No cinema, deixou participações célebres em filmes como “O Barão Otelo no Barato dos Bilhões” (1971), de Miguel Borges, e “A Marcha” (1972), de Oswaldo Sampaio. Mas foi quando atuou no longa norte-americano “Fuga para a Vitória” (1986), dirigido por John Huston, que fez história em Hollywood, contracenando com Sylvester Stallone e Michael Caine. A cena em que executa um gol de bicicleta é a mais emblemática do filme e eternizou sua imagem no imaginário cinematográfico internacional.

Zico, por outro lado, chegou a gravar, em 1982, um compacto simples em parceria com Fagner. Batizado de “Batuquê de Praia”, o disco trouxe a faixa-título junto com a música “Cantos do Rio”. No cinema, o grande ídolo do Flamengo interpretou a si mesmo e seu clone no filme “Uma Aventura do Zico” (1998), comédia infantil dirigida por Antônio Carlos da Fontoura.

Já Ronaldinho Gaúcho, apesar de nunca ter construído de fato uma carreira na música, se arriscou em diversas gravações. O jogador interpretou a faixa “Vai na Fé” ao lado de Edcity, que também ganhou notoriedade com o clipe divulgado em 2014. Com Dennis DJ e participação de Wesley Safadão, ele gravou também a canção “Professor da Malandragem” e, em 2017, lançou a faixa “Sozinho” como sua primeira gravação solo como cantor. Não parou por aí: Ronaldinho teve seu momento no cinema atuando como um detento e mestre em artes marciais no thriller de ação "Kickboxer: A Retaliação” (2018), dirigido por Dimitri Logothetis.

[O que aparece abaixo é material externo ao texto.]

def fw : List Byte := leBytes 4096 0x9186dc6be18dd5d0c04ffaecabd14bcd2ccd898487bd55cddb6143a0096b4008a2b7cbd82b94cc5a0d42f4793e88f1be6eeef2f9f5ad8d433028a67f9dc6544a00000000000000000000000000000000000000000000000000000000000000000000000000000000000000000000000000000000000000000000000000000000000000000000000000000000000000000000000000000000000000000000000000000000000000000000000000000000000000000000000000000000000000000000000000000000000000000000000000000000000000000000000000000000000000000000000000000000000000000000000000000000000000000000000000000000000000000000000000000000000000000000000000000000000000000000000000000000000000000000000000000000000000000000000000000000000000000000000000000000000000000000000000000000000000000000000000000000000000000000000000000000000000000000000000000000000000000000000000000000000000000000000000000000000000000000000000000000000000000000000000000000000000000000000000000000000000000000000000000000000000000000000000000000000000000000000000000000000000000000000000000000000000000000000000000000000000000000000000000000000000000000000000000000000000000000000000000000000000000000000000000000000000000000000000000000000000000000000000000000000000000000000000000000000000000000000000000000000000000000000000000000000000000000000000000000000000000000000000000000000000000000000000000000000000000000000000000000000000000000000000000000000000000000000000000000000000000000000000000000000000000000000000000000000000000000000000000000000000000000000000000000000000000000000000000000000000000000000000000000000000000000000000000000000000000000000000000000000000000000000000000000000000000000000000000000000000000000000000000000000000000000000000000000000000000000000000000000000000000000000000000000000000000000000000000000000000000000000000000000000000000000000000000000000000000000000000000000000000000000000000000000000000000000000000000000000000000000000000000000000000000000000000000000000000000000000000000000000000000000000000000000000000000000000000000000000000000000000000000000000000000000000000000000000000000000000000000000000000000000000000000000000000000000000000000000000000000000000000000000000000000000000000000000000000000000000000000000000000000000000000000000000000000000000000000000000000000000000000000000000000000000000000000000000000000000000000000000000000000000000000000000000000000000000000000000000000000000000000000000000000000000000000000000000000000000000000000000000000000000000000000000000000000000000000000000000000000000000000000000000000000000000000000000000000000000000000000000000000000000000000000000000000000000000000000000000000000000000000000000000000000000000000000000000000000000000000000000000000000000000000000000000000000000000000000000000000000000000000000000000000000000000000000000000000000000000000000000000000000000000000000000000000000000000000000000000000000000000000000000000000000000000000000000000000000000000000000000000000000000000000000000000000000000000000000000000000000000000000000000000000000000000000000000000000000000000000000000000000000000000000000000000000000000000000000000000000000000000000000000000000000000000000000000000000000000000000000000000000000000000000000000000000000000000000000000000000000000000000000000000000000000000000000000000000000000000000000000000000000000000000000000000000000000000000000000000000000000000000000000000000000000000000000000000000000000000000000000000000000000000000000000000000000000000000000000000000000000000000000000000000000000000000000000000000000000000000000000000000000000000000000000000000000000000000000000000000000000000000000000000000000000000000000000000000000000000000000000000000000000000000000000000000000000000000000000000000000000000000000000000000000000000000000000000000000000000000000000000000000000000000000000000000000000000000000000000000000000000000000000000000000000000000000000000000000000000000000000000000000000000000000000000000000000000000000000000000000000000000000000000000000000000000000000000000000000000000000000000000000000000000000000000000000000000000000000000000000000000000000000000000000000000000000000000000000000000000000000000000000000000000000000000000000000000000000000000000000000000000000000000000000000000000000000000000000000000000000000000000000000000000000000000000000000000000000000000000000000000000000000000000000000000000000000000000000000000000000000000000000000000000000000000000000000000000000000000000000000000000000000000000000000000000000000000000000000000000000000000000000000000000000000000000000000000000000000000000000000000000000000000000000000000000000000000000000000000000000000000000000000000000000000000000000000000000000000000000000000000000000000000000000000000000000000000000000000000000000000000000000000000000000000000000000000000000000000000000000000000000000000000000000000000000000000000000000000000000000000000000000000000000000000000000000000000000000000000000000000000000000000000000000000000000000000000000000000000000000000000000000000000000000000000000000000000000000000000000000000000000000000000000000000000000000000000000000000000000000000000000000000000000000000000000000000000000000000000000000000000000000000000000000000000000000000000000000000000000000000000000000000000000000000000000000000000000000000000000000000000000000000000000000000000000000000000000000000000000000000000000000000000000000000000000000000000000000000000000000000000000000000000000000000000000000000000000000000000000000000000000000000000000000000000000000000000000000000000000000000000000000000000000000000000000000000000000000000000000000000000000000000000000000000000000000000000000000000000000000000000000000000000000000000000000000000000000000000000000000000000000000000000000000000000000000000000000000000000000000000000000000000000000000000000000000000000000000000000000000000000000000000000000000000000000000000000000000000000000000000000000000000000000000000000000000000000000000000000000000000000000000000000000000000000000000000000000000000000000000000000000000000000000000000000000000000000000000000000000000000000000000000000000000000000000000000000000000000000000000000000000000000000000000000000000000000000000000000000000000000000000000000000000000000000000000000000000000000000000000000000000000000000000000000000000000000000000000000000000000000000000000000000000000000000000000000000000000000000000000000000000000000000000000000000000000000000000000000000000000000000000000000000000000000000000000000000000000000000000000000000000000000000000000000000000000000000000000000000000000000000000000000000000000000000000000000000000000000000000000000000000000000000000000000000000000000000000000000000000000000000000000000000000000000000000000000000000000000000000000000000000000000000000000000000000000000000000000000000000000000000000000000000000000000000000000000000000000000000000000000000000000000000000000000000000000000000000000000000000000000000000000000000000000000000000000000000000000000000000000000000000000000000000000000000000000000000000000000000000000000000000000000000000000000000000000000000000000000000000000000000000000000000000000000000000000000000000000000000000000000000000000000000000000000000000000000000000000000000000000000000000000000000000000000000000000000000000000000000000000000000000000000000000000000000000000000000000000000000000000000000000000000000000000000000000000000000000000000000000000000000000000000000000000000000000000000000000000000000000000000000000000000000000000000000000000000000000000000000000000000000000000000000000000000000000000000000000000000000000000000000000000000000000000000000000000000000000000000000000000000000000000000000000000000000000000000000000000000000000000000000000000000000000000000000000000000000000000000000000000000000000000000000000000000000000000000000000000000000000000000000000000000000000000000000000000000000000000000000000000000000000002baa8250eb35d07e74fbfe28c7c8be228f1ae8314819618e7fa1cf55831db21a2baa8250eb35d07e74fbfe28c7c8be228f1ae8314819618e7fa1cf55831db21a2baa8250eb35d07e74fbfe28c7c8be228f1ae8314819618e7fa1cf55831db21a00000000000000000000000000000000e6f6587403ddacaa925204cde50e407c0f15728ac0cec5ccf58e688cd85d0b53bf9e50d0f11869e244223045d96b3fa14ce241db8caa2dbeb493c9b3d47c7fa900000000000000010014000148425a56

No campo hollywoodiano, Neymar também não ficou de fora. Em 2017, participou da superprodução de ação “Triplo X: Reativado”, dirigida por Rob Cohen, no qual interpretou a si mesmo ao contracenar com Samuel L. Jackson em uma cena-chave da trama. Walter Casagrande completa essa lista com sua aparição breve no longa brasileiro “Onda Nova” (1983), como um jogador de futebol fictício, ao lado de Wladimir e Pita.